**WORK REQUEST:**
Look through the material for lines with the word "hcap", and copy each one.

**STUDY MATERIAL:**
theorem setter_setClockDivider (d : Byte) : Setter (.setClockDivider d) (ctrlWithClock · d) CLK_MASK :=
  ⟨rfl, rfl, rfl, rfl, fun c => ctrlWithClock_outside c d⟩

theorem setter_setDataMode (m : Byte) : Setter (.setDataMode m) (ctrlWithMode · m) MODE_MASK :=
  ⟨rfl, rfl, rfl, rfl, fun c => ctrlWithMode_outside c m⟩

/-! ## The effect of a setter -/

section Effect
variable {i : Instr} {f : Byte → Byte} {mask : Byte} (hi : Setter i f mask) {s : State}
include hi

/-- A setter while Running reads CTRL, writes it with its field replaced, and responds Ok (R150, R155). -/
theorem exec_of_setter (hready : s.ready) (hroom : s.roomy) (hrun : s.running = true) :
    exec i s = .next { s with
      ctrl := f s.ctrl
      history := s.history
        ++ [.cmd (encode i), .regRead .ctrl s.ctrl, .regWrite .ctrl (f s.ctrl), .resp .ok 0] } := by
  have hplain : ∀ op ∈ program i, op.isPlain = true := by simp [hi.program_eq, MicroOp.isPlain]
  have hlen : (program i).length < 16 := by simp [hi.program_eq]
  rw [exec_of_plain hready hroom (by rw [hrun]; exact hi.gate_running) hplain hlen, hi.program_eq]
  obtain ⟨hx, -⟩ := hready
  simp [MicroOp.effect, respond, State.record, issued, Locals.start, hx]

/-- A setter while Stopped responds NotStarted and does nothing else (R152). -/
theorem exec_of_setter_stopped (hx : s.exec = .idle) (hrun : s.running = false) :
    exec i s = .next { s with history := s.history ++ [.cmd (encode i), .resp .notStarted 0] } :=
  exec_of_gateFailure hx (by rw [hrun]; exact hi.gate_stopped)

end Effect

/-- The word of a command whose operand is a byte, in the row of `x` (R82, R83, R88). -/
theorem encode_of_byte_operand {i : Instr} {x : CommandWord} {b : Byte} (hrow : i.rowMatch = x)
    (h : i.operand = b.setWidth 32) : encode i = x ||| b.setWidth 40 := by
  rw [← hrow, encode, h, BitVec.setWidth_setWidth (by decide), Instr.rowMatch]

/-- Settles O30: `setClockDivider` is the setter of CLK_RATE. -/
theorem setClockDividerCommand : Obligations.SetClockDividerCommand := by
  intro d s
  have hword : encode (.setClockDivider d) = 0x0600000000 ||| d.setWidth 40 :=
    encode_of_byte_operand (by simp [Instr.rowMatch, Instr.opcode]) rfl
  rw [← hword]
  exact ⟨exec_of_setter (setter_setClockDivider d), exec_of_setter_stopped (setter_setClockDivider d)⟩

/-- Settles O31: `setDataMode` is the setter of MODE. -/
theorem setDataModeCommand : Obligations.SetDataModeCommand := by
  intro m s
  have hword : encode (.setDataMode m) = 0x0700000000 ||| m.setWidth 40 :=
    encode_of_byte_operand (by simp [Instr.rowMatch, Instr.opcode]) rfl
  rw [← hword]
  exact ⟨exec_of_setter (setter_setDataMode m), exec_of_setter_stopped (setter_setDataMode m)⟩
==
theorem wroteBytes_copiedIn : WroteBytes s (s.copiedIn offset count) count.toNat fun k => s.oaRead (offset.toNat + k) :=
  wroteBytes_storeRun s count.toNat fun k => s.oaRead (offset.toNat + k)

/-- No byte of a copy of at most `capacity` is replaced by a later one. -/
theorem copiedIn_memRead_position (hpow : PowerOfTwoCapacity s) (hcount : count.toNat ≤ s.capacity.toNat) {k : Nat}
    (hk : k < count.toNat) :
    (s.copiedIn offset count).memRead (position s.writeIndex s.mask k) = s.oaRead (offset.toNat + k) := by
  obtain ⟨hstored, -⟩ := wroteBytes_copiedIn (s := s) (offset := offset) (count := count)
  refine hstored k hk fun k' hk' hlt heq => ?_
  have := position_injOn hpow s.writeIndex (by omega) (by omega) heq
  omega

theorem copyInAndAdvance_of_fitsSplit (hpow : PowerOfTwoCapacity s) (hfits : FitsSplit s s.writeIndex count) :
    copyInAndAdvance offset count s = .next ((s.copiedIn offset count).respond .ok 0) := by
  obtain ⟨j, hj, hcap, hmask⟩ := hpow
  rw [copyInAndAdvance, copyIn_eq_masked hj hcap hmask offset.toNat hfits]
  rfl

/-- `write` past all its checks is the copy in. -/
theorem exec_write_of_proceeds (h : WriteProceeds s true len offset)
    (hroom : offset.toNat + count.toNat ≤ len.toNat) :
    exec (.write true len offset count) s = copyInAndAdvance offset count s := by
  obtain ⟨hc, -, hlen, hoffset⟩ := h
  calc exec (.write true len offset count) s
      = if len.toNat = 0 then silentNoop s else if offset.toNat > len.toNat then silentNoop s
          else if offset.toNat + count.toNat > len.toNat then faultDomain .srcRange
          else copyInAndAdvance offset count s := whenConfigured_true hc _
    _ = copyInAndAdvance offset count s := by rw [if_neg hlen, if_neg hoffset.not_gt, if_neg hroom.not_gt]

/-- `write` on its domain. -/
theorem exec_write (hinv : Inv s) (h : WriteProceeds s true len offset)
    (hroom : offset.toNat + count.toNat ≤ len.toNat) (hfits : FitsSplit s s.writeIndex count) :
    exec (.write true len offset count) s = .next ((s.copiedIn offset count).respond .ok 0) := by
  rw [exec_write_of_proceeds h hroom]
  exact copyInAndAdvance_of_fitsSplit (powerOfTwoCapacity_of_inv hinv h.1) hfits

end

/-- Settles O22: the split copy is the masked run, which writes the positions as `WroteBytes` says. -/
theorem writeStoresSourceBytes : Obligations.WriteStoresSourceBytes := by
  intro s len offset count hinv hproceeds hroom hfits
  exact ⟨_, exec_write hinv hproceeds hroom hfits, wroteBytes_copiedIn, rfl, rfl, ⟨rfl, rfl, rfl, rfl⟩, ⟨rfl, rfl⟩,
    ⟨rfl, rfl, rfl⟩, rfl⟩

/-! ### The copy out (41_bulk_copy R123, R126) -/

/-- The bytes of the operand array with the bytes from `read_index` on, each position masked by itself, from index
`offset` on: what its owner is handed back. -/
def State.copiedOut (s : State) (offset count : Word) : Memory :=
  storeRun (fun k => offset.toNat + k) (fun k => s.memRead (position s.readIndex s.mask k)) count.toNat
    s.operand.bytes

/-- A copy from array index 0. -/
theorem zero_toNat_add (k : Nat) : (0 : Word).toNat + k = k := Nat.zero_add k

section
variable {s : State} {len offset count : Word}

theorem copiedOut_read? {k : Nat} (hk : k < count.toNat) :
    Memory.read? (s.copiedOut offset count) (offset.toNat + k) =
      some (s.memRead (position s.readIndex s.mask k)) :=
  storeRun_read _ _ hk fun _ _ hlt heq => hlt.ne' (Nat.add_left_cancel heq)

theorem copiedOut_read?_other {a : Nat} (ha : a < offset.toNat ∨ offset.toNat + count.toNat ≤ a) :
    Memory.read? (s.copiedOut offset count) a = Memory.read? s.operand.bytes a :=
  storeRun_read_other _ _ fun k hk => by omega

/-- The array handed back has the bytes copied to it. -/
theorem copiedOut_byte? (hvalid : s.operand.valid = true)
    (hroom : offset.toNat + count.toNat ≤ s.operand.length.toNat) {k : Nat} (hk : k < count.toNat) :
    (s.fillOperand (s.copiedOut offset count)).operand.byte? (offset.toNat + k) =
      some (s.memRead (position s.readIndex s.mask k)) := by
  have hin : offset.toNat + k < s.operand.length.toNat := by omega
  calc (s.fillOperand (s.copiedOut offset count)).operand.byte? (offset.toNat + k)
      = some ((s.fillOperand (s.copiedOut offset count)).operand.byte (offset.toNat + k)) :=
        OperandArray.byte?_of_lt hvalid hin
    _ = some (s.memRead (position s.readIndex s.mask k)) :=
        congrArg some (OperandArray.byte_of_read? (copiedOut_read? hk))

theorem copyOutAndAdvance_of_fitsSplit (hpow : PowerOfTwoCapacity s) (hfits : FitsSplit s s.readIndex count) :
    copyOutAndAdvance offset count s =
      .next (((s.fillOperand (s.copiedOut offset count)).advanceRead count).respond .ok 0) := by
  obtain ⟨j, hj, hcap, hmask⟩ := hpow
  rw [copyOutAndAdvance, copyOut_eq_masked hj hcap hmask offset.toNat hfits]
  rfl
...
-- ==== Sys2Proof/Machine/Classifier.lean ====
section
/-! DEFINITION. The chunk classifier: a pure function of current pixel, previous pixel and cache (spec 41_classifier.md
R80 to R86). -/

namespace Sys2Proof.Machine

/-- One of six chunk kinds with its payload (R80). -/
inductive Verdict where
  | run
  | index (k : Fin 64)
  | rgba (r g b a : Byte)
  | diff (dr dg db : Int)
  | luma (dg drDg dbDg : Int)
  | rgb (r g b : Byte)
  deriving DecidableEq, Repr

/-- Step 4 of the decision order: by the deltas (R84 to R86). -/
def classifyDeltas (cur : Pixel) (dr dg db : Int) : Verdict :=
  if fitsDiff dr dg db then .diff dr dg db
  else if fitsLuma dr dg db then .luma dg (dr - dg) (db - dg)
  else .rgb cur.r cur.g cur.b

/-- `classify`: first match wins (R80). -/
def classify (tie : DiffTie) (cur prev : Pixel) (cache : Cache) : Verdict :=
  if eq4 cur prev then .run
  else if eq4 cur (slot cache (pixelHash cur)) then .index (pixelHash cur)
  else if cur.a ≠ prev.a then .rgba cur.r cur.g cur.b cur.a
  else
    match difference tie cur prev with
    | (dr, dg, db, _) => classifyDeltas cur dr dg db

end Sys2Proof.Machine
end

**TASK RESULT:**
  obtain ⟨j, hj, hcap, hmask⟩ := hpow
  rw [copyInAndAdvance, copyIn_eq_masked hj hcap hmask offset.toNat hfits]
  obtain ⟨j, hj, hcap, hmask⟩ := hpow
  rw [copyOutAndAdvance, copyOut_eq_masked hj hcap hmask offset.toNat hfits]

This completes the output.